1College of Computer Science and Information Technology, Northeast Normal University, 2555 Jingyue Street, Changchun 130117, China
2Key Laboratory of Intelligent Information Processing of Jilin Universities, Northeast Normal University, Changchun 130117, China

Received 25 April 2013; Revised 20 July 2013; Accepted 20 July 2013

Academic Editor: Bilal Alatas

Copyright © 2013 Xiaowei Zhao et al. This is an open access article distributed under the Creative Commons Attribution License, which permits unrestricted use, distribution, and reproduction in any medium, provided the original work is properly cited.

Abstract

Pupylation is one of the most important posttranslational modifications of proteins; accurate identification of pupylation sites will facilitate the understanding of the molecular mechanism of pupylation. Besides the conventional experimental approaches, computational prediction of pupylation sites is much desirable for their convenience and fast speed. In this study, we developed a novel predictor to predict the pupylation sites.
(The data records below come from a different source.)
theorem enterFaulted_follows {k : Mach} (x0 : Mach) (h0 : Follows k x0) :
    Follows k (enterFaulted x0) := by
  unfold enterFaulted
  repeat' (first | with_reducible assumption | (lift_lets; intro mm) | with_reducible (apply endAll_follows) | with_reducible (apply setState_follows) | with_reducible (apply dropJob_follows) | with_reducible (apply dunesOff_follows) | with_reducible (apply foldl_follows) | split | intro _ | with_reducible (refine Follows.of_mk ?_ rfl rfl rfl rfl rfl rfl rfl rfl rfl))

theorem restartRequests_follows {k : Mach} (x0 : Mach) (h0 : Follows k x0) :
    Follows k (restartRequests x0) := by
  unfold restartRequests
  repeat' (first | with_reducible assumption | (lift_lets; intro mm) | with_reducible (apply flushAll_follows) | with_reducible (apply serves_follows) | with_reducible (apply endStatus_follows) | with_reducible (apply stopRestore_follows) | with_reducible (apply foldl_follows) | split | intro _ | with_reducible (refine Follows.of_mk ?_ rfl rfl rfl rfl rfl rfl rfl rfl rfl))

theorem replAtFault_follows {k : Mach} (x0 : Mach) (h0 : Follows k x0) :
    Follows k (replAtFault x0) := by
  unfold replAtFault
  repeat' (first | with_reducible assumption | (lift_lets; intro mm) | with_reducible (apply giveFirst_follows) | with_reducible (apply abandonRepl_follows) | with_reducible (apply foldl_follows) | split | intro _ | with_reducible (refine Follows.of_mk ?_ rfl rfl rfl rfl rfl rfl rfl rfl rfl))

theorem stepTwo_follows {k : Mach} (x0 : Mach) (h0 : Follows k x0) :
    Follows k (stepTwo x0) := by
  unfold stepTwo
  repeat' (first | with_reducible assumption | (lift_lets; intro mm) | with_reducible (apply restartRequests_follows) | with_reducible (apply replAtFault_follows) | with_reducible (apply beginSheet_follows) | with_reducible (apply foldl_follows) | split | intro _ | dsimp +zetaDelta only | with_reducible (refine Follows.of_mk ?_ rfl rfl rfl rfl rfl rfl rfl rfl rfl))

theorem closeBeat_follows {k : Mach} (x0 : Mach) (x1 : Nat) (h0 : Follows k x0) :
    Follows k (closeBeat x0 x1) := by
  unfold closeBeat
  repeat' (first | with_reducible assumption | (lift_lets; intro mm) | with_reducible (apply serveClose_follows) | with_reducible (apply foldl_follows) | split | intro _ | with_reducible (refine Follows.of_mk ?_ rfl rfl rfl rfl rfl rfl rfl rfl rfl))

theorem closeDue_follows {k : Mach} (x0 : Nat) (x1 : Mach) (x2 : Nat) (h0 : Follows k x1) :
    Follows k (closeDue x0 x1 x2) := by
  induction x0 generalizing x1 with
  | zero => exact h0
  | succ n ih =>
    unfold closeDue
    split
    · exact h0
    · dsimp only
      split
      · exact h0
      · exact ih _ (closeBeat_follows _ _ h0)

theorem holdBeat_follows {k : Mach} (x0 : Mach) (x1 : Nat) (h0 : Follows k x0) :
    Follows k (holdBeat x0 x1) := by
  unfold holdBeat
  repeat' (first | with_reducible assumption | (lift_lets; intro mm) | with_reducible (apply openFault_follows) | with_reducible (apply foldl_follows) | split | intro _ | with_reducible (refine Follows.of_mk ?_ rfl rfl rfl rfl rfl rfl rfl rfl rfl))

theorem giveUpDune_follows {k : Mach} (x0 : Mach) (x1 : FaultRec) (h0 : Follows k x0) :
    Follows k (giveUpDune x0 x1) := by
  unfold giveUpDune
  repeat' (first | with_reducible assumption | (lift_lets; intro mm) | with_reducible (apply foldl_follows) | split | intro _ | with_reducible (refine Follows.of_mk ?_ rfl rfl rfl rfl rfl rfl rfl rfl rfl))

theorem beginRestart_follows {k : Mach} (x0 : Mach) (x1 : FaultRec) (h0 : Follows k x0) :
    Follows k (beginRestart x0 x1) := by
  unfold beginRestart
  repeat' (first | with_reducible assumption | (lift_lets; intro mm) | with_reducible (apply recordFault_follows) | with_reducible (apply moduleFault_follows) | with_reducible (apply sendFreeze_follows) | with_reducible (apply postEvent_follows) | with_reducible (apply stepTwo_follows) | with_reducible (apply closeDue_follows) | with_reducible (apply setState_follows) | with_reducible (apply foldl_follows) | split | intro _ | with_reducible (refine Follows.of_mk ?_ rfl rfl rfl rfl rfl rfl rfl rfl rfl))

theorem joinRestart_follows {k : Mach} (x0 : Mach) (x1 : Restart) (x2 : FaultRec) (h0 : Follows k x0) :
    Follows k (joinRestart x0 x1 x2) := by
  unfold joinRestart
  repeat' (first | with_reducible assumption | (lift_lets; intro mm) | with_reducible (apply sameBeat_follows) | with_reducible (apply beginSheet_follows) | with_reducible (apply foldl_follows) | split | intro _ | with_reducible (refine Follows.of_mk ?_ rfl rfl rfl rfl rfl rfl rfl rfl rfl))

theorem handleFault_follows {k : Mach} (x0 : Mach) (x1 : FaultRec) (h0 : Follows k x0) :
    Follows k (handleFault x0 x1) := by
  unfold handleFault
  repeat' (first | with_reducible assumption | (lift_lets; intro mm) | with_reducible (apply moduleFault_follows) | with_reducible (apply holdBeat_follows) | with_reducible (apply giveUpDune_follows) | with_reducible (apply count_follows) | with_reducible (apply joinRestart_follows) | with_reducible (apply beginRestart_follows) | with_reducible (apply recordFault_follows) | with_reducible (apply foldl_follows) | split | intro _ | with_reducible (refine Follows.of_mk ?_ rfl rfl rfl rfl rfl rfl rfl rfl rfl))

theorem settleRow_follows {k : Mach} (x0 : Mach) (x1 : RowId) (h0 : Follows k x0) :
    Follows k (settleRow x0 x1).1 := by
  unfold settleRow
  repeat' (first | with_reducible assumption | (lift_lets; intro mm) | with_reducible (apply retireSite_follows) | with_reducible (apply countRepeat_follows) | with_reducible (apply setRow_follows) | with_reducible (apply foldl_follows) | split | intro _ | with_reducible (refine Follows.of_mk ?_ rfl rfl rfl rfl rfl rfl rfl rfl rfl))

theorem settleRow_follows' {k : Mach} (x0 : Mach) (x1 : RowId) (h0 : Follows k x0) :
    ∀ a z, settleRow x0 x1 = (z, a) → Follows k z := by
  intro a z e
  have := settleRow_follows x0 x1  h0 (k := k)
  rw [e] at this
  exact this

theorem settleRows_follows {k : Mach} (x0 : List RowId) (x1 : Mach) (h0 : Follows k x1) :
    Follows k (settleRows x0 x1).1 := by
  induction x0 generalizing x1 with
  | nil => exact h0
  | cons r rest ih => exact ih _ (settleRow_follows _ _ h0)

theorem settleRows_follows' {k : Mach} (x0 : List RowId) (x1 : Mach) (h0 : Follows k x1) :
    ∀ a z, settleRows x0 x1 = (z, a) → Follows k z := by
  intro a z e
  have := settleRows_follows x0 x1  h0 (k := k)
  rw [e] at this
  exact this

theorem reexposeInPlace_follows {k : Mach} (x0 : Mach) (x1 : List SiteTrial) (x2 : RowId) (x3 : Nat) (x4 : MemDecl) (x5 : Nat) (h0 : Follows k x0) :
    Follows k (reexposeInPlace x0 x1 x2 x3 x4 x5) := by
  unfold reexposeInPlace
  repeat' (first | with_reducible assumption | (lift_lets; intro mm) | with_reducible (apply loadBanks_follows) | with_reducible (apply countRow_follows) | with_reducible (apply setRow_follows) | with_reducible (apply foldl_follows) | split | intro _ | with_reducible (refine Follows.of_mk ?_ rfl rfl rfl rfl rfl rfl rfl rfl rfl))

theorem restartRow_follows {k : Mach} (x0 : Mach) (x1 : List SiteTrial) (x2 : Job) (x3 : List (Nat × Nat)) (x4 : Nat) (x5 : RowId) (x6 : List Nat) (h0 : Follows k x0) :
    Follows k (restartRow x0 x1 x2 x3 x4 x5 x6) := by
  unfold restartRow
  repeat' (first | with_reducible assumption | (lift_lets; intro mm) | with_reducible (apply loadRow_follows) | with_reducible (apply mapSites_follows) | with_reducible (apply setRow_follows) | with_reducible (apply countRow_follows) | with_reducible (apply reexposeInPlace_follows) | with_reducible (apply foldl_follows) | split | intro _ | with_reducible (refine Follows.of_mk ?_ rfl rfl rfl rfl rfl rfl rfl rfl rfl))

theorem restartOnce_follows {k : Mach} (x0 : Mach) (x1 : List SiteTrial) (x2 : Job) (x3 : Nat) (h0 : Follows k x0) :
    Follows k (restartOnce x0 x1 x2 x3).1 := by
  unfold restartOnce
  extract_lets lost settled m0 fail m1
  have hs : Follows k m0 := settleRows_follows _ _ h0
  have hf : ∀ m c, Follows k m → Follows k (fail m c).1 := fun m c h => moduleFault_follows _ _ h
  have hr : Follows k m1 := readRecords_follows _ hs
  clear_value fail m1 m0
  split
  · exact hf _ _ (odSet_follows _ _ _ _ (odSet_follows _ _ _ _ hs))
  · split
    · extract_lets ma j' m3 rows m4 m5
      have ha : Follows k ma := Follows.of_mk hr rfl rfl rfl rfl rfl rfl rfl rfl rfl
      clear_value ma
      have h3 : Follows k m3 := Follows.of_mk ha rfl rfl rfl rfl rfl rfl rfl rfl rfl
      clear_value m3
      have h4 : Follows k m4 := foldl_follows _ (fun m x h => restartRow_follows _ _ _ _ _ _ _ h) h3
      clear_value m4
      have h5 : Follows k m5 := stampDunes_follows _ _ (writePrograms_follows _ _ _ _ (clearRows_follows _ h4))
      clear_value m5
      exact ⟨wf_filter _ h5.sram, h5.hbm, h5.now, h5.retirement, h5.gradeE, h5.steppingB1, h5.badSites, h5.badCores, h5.badDunes⟩
    · exact hf _ _ hr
First, the maximum relevance minimum redundancy (mRMR) and incremental feature selection methods were made on five kinds of features to select the optimal feature set. Then the prediction model was built based on the optimal feature set with the assistant of the support vector machine algorithm. As a result, the overall jackknife success rate by the new predictor on a newly constructed benchmark dataset was 0.764, and the Mathews correlation coefficient was 0.522, indicating a good prediction. Feature analysis showed that all features types contributed to the prediction of protein pupylation sites. Further site-specific features analysis revealed that the features of sites surrounding the central lysine contributed more to the determination of pupylation sites than the other sites.